"""

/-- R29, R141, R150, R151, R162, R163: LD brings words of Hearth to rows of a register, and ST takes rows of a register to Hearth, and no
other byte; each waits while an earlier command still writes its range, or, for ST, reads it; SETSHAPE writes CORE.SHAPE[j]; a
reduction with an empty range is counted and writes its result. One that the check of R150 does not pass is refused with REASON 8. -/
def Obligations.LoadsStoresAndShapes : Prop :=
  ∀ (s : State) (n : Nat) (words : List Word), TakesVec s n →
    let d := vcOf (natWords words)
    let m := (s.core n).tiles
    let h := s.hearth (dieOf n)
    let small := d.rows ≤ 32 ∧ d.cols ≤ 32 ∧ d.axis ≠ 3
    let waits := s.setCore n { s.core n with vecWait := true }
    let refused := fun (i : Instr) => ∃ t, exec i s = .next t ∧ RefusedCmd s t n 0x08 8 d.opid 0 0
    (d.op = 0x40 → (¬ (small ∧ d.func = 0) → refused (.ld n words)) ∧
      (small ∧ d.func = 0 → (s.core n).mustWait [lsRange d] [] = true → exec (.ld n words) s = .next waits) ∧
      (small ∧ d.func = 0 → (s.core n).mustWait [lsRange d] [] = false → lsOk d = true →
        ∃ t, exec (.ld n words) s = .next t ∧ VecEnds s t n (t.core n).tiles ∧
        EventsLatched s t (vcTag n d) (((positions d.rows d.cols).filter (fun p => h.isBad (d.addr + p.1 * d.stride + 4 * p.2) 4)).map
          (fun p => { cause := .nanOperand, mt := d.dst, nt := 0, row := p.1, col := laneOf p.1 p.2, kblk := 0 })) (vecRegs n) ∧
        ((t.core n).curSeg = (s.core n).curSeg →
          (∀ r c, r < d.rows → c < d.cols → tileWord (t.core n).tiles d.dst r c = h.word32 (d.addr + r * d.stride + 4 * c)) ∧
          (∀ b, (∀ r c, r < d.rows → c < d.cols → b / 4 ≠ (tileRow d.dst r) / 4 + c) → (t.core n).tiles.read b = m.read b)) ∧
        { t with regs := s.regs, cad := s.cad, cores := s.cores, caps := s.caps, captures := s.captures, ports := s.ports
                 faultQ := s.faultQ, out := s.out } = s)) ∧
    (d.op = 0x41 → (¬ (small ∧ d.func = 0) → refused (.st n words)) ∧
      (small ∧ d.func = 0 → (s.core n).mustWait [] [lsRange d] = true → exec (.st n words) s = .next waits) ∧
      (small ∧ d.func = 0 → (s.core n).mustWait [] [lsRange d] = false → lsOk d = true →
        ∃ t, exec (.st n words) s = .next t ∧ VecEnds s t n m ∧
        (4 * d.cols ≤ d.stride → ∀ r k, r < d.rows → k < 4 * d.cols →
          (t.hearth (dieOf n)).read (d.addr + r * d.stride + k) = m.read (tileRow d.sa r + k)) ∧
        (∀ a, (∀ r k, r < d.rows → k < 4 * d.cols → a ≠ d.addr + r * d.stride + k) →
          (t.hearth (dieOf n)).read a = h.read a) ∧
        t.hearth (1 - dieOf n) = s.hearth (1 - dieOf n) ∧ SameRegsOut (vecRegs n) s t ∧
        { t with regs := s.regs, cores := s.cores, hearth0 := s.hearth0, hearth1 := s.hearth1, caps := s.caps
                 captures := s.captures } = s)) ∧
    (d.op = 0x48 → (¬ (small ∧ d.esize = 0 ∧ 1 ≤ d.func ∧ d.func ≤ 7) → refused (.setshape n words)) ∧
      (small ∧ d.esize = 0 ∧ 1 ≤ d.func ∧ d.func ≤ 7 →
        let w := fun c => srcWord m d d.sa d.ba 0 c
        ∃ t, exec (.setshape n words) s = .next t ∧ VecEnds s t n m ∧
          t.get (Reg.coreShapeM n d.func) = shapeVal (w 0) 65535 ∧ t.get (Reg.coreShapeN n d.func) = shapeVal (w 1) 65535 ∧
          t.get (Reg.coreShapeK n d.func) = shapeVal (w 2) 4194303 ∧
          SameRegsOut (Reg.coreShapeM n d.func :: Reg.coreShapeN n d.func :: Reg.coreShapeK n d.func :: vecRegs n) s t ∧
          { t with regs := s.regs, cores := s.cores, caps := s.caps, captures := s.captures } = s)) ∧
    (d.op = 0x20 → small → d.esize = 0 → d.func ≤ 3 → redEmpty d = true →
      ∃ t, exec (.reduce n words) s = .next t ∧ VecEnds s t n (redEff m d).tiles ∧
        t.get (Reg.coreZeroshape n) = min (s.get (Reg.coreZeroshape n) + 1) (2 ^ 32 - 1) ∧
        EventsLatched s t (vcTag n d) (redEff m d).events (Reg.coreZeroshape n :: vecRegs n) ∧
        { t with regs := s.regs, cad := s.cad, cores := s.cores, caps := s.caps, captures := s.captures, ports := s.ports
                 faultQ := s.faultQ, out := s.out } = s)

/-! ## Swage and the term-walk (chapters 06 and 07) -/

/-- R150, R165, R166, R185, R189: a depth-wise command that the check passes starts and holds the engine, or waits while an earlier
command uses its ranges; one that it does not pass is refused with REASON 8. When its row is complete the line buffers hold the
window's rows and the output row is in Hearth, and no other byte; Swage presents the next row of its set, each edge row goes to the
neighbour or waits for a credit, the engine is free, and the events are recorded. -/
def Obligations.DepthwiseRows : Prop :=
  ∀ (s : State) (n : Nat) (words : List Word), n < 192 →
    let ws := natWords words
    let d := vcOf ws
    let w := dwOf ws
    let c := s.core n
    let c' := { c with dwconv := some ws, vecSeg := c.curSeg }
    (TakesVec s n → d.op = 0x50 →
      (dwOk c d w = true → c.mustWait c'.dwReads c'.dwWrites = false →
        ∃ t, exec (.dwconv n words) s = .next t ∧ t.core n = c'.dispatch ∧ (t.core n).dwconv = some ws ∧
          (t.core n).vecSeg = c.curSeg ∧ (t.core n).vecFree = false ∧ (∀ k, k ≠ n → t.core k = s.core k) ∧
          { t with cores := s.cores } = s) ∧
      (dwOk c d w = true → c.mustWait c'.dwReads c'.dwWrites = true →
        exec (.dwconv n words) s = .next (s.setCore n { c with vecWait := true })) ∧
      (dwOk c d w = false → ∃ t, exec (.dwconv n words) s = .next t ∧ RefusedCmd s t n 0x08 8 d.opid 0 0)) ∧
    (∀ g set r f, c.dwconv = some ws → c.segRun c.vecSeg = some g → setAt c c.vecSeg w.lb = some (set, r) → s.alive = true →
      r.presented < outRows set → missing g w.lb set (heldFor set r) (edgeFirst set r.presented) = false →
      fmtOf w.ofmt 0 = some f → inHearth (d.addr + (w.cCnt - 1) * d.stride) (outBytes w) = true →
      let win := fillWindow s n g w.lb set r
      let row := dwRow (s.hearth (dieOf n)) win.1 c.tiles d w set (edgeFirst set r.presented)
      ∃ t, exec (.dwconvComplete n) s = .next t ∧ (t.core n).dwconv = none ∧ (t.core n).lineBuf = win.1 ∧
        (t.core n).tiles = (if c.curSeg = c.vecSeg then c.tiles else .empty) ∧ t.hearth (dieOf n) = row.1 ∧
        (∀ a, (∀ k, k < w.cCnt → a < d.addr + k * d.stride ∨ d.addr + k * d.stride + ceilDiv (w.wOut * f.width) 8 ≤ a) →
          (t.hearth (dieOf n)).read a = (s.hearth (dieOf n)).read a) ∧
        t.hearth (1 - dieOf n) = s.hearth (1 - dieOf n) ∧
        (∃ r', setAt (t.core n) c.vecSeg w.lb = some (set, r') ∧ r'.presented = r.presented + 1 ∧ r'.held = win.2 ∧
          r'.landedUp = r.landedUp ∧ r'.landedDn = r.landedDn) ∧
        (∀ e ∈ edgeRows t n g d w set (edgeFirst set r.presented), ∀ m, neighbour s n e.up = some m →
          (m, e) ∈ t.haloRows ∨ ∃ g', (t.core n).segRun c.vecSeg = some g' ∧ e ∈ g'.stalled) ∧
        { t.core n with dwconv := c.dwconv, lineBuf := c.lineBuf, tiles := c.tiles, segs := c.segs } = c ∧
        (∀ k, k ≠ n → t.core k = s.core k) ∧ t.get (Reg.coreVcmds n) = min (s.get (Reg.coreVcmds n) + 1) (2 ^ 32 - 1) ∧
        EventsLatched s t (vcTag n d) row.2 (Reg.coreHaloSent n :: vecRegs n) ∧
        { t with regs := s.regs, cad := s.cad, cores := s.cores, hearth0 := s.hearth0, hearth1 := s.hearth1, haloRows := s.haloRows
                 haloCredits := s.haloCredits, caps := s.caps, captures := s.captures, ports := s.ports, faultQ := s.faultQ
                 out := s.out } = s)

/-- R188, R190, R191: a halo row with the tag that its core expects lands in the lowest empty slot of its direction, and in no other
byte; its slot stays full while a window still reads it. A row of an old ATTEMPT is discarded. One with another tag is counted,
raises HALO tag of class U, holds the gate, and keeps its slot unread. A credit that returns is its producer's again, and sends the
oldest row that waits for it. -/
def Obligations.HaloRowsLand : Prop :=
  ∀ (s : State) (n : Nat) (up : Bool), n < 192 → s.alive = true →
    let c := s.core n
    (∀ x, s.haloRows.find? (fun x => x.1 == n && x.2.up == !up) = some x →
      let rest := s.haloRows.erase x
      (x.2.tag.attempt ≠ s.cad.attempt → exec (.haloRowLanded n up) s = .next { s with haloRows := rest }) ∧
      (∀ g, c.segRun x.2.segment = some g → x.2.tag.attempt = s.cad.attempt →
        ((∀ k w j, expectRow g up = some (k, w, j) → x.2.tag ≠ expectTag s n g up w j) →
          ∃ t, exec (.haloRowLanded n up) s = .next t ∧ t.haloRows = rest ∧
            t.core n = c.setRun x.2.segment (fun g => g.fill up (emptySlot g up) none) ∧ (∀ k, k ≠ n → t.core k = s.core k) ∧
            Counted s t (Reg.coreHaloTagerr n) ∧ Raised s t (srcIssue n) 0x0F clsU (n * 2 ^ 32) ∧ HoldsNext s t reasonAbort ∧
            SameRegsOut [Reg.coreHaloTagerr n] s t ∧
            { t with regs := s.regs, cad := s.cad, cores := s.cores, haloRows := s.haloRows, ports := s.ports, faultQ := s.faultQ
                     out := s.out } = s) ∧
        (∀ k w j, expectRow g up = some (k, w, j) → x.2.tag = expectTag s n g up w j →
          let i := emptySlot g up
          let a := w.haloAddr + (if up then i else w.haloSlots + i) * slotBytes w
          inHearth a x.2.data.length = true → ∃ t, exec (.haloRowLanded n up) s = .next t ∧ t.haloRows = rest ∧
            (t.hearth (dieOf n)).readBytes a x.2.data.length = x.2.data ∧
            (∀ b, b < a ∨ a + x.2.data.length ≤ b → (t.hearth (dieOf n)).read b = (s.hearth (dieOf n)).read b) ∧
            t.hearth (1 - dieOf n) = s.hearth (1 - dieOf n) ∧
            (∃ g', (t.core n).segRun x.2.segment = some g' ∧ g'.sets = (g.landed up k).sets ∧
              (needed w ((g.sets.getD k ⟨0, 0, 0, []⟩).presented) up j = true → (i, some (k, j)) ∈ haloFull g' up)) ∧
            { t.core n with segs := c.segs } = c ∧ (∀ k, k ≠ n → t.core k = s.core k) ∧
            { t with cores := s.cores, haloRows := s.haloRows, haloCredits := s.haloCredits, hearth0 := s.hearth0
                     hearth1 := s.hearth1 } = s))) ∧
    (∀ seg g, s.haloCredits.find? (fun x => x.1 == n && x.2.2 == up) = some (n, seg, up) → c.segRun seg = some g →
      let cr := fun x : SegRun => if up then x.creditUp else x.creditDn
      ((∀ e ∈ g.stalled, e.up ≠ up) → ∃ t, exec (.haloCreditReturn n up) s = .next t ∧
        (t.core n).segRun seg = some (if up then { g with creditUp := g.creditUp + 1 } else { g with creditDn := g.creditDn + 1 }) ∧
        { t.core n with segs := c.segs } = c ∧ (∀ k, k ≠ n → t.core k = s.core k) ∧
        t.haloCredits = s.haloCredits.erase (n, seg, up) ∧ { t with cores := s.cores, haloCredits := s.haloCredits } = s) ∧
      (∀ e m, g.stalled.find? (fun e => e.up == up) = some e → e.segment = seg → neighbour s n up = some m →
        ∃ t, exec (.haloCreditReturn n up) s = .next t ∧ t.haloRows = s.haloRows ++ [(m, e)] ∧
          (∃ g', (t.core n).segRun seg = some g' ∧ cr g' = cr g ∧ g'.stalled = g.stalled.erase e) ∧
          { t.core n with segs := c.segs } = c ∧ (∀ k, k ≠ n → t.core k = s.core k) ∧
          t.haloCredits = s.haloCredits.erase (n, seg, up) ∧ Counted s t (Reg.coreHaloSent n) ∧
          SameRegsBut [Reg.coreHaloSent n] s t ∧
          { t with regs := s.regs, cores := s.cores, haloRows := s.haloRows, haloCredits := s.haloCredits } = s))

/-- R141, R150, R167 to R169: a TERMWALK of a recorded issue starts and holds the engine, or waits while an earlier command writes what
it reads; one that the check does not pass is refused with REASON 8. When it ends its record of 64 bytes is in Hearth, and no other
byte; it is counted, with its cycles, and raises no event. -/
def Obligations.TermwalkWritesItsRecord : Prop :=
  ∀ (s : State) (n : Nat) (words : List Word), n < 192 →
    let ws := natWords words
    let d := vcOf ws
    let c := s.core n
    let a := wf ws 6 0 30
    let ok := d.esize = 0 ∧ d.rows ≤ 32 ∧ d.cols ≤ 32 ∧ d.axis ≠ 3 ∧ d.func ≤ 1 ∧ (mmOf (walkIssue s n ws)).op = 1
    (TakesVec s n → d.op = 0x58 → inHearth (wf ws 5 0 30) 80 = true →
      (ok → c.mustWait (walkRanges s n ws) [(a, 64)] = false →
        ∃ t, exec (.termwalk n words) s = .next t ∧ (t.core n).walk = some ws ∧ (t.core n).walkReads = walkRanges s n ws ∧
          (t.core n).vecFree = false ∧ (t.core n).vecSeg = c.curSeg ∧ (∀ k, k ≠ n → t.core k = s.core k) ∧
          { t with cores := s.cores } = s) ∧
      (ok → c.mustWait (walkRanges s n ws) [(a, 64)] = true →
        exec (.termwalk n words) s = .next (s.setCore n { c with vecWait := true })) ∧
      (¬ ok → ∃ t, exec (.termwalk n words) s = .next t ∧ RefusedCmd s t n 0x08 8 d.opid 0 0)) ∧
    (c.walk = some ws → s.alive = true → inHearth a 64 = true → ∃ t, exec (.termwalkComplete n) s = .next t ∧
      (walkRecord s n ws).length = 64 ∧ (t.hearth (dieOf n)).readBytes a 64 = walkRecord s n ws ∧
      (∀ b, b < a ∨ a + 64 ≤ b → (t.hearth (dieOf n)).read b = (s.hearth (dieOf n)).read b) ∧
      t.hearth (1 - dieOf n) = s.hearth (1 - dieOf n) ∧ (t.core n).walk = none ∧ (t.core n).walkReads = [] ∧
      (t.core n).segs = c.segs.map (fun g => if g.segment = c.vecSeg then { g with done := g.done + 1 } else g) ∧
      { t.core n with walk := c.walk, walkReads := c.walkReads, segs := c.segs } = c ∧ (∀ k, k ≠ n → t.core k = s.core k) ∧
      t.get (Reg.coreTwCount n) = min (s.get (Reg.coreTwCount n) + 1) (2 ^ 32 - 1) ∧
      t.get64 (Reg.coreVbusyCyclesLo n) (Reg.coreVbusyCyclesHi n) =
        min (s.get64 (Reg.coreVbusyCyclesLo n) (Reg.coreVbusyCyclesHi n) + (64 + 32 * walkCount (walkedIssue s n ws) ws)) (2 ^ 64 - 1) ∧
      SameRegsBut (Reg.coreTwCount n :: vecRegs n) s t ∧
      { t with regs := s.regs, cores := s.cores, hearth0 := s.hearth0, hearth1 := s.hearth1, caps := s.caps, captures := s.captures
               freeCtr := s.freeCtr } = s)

"""
"""

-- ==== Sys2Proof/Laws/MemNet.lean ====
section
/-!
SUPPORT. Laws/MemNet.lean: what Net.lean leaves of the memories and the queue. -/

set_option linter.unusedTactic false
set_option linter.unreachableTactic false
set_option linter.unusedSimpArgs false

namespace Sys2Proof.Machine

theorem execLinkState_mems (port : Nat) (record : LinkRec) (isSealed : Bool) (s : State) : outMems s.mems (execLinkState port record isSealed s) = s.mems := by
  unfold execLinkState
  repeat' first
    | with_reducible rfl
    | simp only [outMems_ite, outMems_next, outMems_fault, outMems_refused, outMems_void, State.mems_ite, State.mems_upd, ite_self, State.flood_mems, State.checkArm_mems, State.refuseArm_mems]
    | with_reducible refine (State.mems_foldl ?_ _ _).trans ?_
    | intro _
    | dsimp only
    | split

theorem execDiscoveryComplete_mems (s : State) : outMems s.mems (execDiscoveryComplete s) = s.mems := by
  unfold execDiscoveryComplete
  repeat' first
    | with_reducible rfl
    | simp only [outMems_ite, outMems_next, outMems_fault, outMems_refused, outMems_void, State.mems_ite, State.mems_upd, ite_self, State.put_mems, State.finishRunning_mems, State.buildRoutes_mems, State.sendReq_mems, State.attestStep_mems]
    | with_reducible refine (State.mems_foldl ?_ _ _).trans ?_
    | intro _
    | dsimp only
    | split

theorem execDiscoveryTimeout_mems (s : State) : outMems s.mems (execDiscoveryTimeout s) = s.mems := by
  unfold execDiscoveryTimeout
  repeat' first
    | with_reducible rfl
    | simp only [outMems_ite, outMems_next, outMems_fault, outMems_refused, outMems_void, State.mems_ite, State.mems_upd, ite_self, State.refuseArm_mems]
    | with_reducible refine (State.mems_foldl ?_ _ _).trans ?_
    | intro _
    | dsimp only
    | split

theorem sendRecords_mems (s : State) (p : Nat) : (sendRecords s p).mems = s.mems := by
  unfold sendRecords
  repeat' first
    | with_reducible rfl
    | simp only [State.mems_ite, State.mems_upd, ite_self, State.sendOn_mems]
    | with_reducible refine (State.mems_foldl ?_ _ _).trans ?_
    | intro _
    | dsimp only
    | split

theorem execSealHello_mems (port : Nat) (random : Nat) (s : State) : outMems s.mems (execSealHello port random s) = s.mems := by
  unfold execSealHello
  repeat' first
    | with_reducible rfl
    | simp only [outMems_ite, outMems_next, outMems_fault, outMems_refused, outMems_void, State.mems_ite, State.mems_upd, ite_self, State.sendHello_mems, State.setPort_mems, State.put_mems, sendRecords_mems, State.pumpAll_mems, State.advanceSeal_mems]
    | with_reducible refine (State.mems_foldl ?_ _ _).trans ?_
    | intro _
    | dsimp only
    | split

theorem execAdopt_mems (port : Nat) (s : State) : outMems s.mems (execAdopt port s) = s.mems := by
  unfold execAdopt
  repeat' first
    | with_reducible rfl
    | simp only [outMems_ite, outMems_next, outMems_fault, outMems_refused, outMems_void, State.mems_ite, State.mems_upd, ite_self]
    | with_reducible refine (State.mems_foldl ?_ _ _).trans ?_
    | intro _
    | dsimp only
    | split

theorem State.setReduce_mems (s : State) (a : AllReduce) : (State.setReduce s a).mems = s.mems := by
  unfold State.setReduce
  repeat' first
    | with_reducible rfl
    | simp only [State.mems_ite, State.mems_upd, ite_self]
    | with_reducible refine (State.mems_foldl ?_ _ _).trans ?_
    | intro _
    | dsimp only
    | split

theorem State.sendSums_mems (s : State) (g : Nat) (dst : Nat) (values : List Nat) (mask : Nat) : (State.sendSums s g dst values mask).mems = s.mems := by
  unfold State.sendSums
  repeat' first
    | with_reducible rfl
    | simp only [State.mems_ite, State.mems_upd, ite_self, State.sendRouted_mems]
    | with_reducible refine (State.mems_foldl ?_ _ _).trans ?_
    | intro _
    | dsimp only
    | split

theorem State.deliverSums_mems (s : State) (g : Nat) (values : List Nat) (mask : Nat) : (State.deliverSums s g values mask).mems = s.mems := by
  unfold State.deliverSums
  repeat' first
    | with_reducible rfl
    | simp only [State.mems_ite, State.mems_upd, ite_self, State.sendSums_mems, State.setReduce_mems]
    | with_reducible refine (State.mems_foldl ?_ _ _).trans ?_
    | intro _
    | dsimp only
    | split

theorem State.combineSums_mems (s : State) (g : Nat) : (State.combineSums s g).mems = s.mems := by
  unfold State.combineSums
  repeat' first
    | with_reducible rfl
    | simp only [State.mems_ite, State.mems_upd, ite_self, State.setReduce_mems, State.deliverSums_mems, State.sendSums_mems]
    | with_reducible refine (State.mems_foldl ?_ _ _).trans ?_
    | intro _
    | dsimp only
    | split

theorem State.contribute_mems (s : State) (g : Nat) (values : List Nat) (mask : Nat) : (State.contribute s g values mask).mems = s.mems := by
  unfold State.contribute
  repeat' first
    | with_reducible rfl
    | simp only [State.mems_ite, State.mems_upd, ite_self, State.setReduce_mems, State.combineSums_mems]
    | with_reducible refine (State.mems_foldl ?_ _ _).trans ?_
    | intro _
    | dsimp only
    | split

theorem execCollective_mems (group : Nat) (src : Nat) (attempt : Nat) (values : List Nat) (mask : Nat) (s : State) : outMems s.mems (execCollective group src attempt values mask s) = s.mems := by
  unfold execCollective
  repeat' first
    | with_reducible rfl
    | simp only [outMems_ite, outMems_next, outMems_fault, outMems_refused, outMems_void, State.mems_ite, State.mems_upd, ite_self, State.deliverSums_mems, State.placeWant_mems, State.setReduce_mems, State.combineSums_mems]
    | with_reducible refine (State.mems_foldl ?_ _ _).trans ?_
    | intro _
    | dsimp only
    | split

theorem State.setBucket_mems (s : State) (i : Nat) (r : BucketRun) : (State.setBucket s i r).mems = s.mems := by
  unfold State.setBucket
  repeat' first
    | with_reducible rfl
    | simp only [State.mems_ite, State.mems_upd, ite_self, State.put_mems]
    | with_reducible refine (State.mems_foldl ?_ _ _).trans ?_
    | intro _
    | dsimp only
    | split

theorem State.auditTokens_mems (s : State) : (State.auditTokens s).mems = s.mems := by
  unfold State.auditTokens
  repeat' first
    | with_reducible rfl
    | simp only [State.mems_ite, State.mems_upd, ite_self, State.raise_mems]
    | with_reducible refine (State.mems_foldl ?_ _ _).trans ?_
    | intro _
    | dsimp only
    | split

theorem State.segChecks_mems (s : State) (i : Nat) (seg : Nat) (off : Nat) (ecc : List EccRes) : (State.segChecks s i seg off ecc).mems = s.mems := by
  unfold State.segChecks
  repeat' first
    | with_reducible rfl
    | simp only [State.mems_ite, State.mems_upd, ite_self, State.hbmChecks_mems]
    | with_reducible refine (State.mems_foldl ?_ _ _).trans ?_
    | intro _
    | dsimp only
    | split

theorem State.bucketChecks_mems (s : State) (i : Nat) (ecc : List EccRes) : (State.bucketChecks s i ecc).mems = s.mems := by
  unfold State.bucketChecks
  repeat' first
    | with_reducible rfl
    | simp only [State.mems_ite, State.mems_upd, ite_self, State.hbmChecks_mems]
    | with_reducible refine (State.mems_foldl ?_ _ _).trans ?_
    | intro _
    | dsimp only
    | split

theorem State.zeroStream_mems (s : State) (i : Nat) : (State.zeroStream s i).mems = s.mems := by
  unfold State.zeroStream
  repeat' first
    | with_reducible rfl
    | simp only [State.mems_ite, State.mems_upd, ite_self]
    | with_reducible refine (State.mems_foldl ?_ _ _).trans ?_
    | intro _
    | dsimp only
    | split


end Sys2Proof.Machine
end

"""

● **TASK**:
Among the entries above, copy exactly only the lines starting with the one containing "(∀ g, c.segRun" and going through the one containing "n g up w j →", both ends included.

● **ANSWER TO THIS TASK**:
      (∀ g, c.segRun x.2.segment = some g → x.2.tag.attempt = s.cad.attempt →
        ((∀ k w j, expectRow g up = some (k, w, j) → x.2.tag ≠ expectTag s n g up w j) →
          ∃ t, exec (.haloRowLanded n up) s = .next t ∧ t.haloRows = rest ∧
            t.core n = c.setRun x.2.segment (fun g => g.fill up (emptySlot g up) none) ∧ (∀ k, k ≠ n → t.core k = s.core k) ∧
            Counted s t (Reg.coreHaloTagerr n) ∧ Raised s t (srcIssue n) 0x0F clsU (n * 2 ^ 32) ∧ HoldsNext s t reasonAbort ∧
            SameRegsOut [Reg.coreHaloTagerr n] s t ∧
            { t with regs := s.regs, cad := s.cad, cores := s.cores, haloRows := s.haloRows, ports := s.ports, faultQ := s.faultQ
                     out := s.out } = s) ∧
        (∀ k w j, expectRow g up = some (k, w, j) → x.2.tag = expectTag s n g up w j →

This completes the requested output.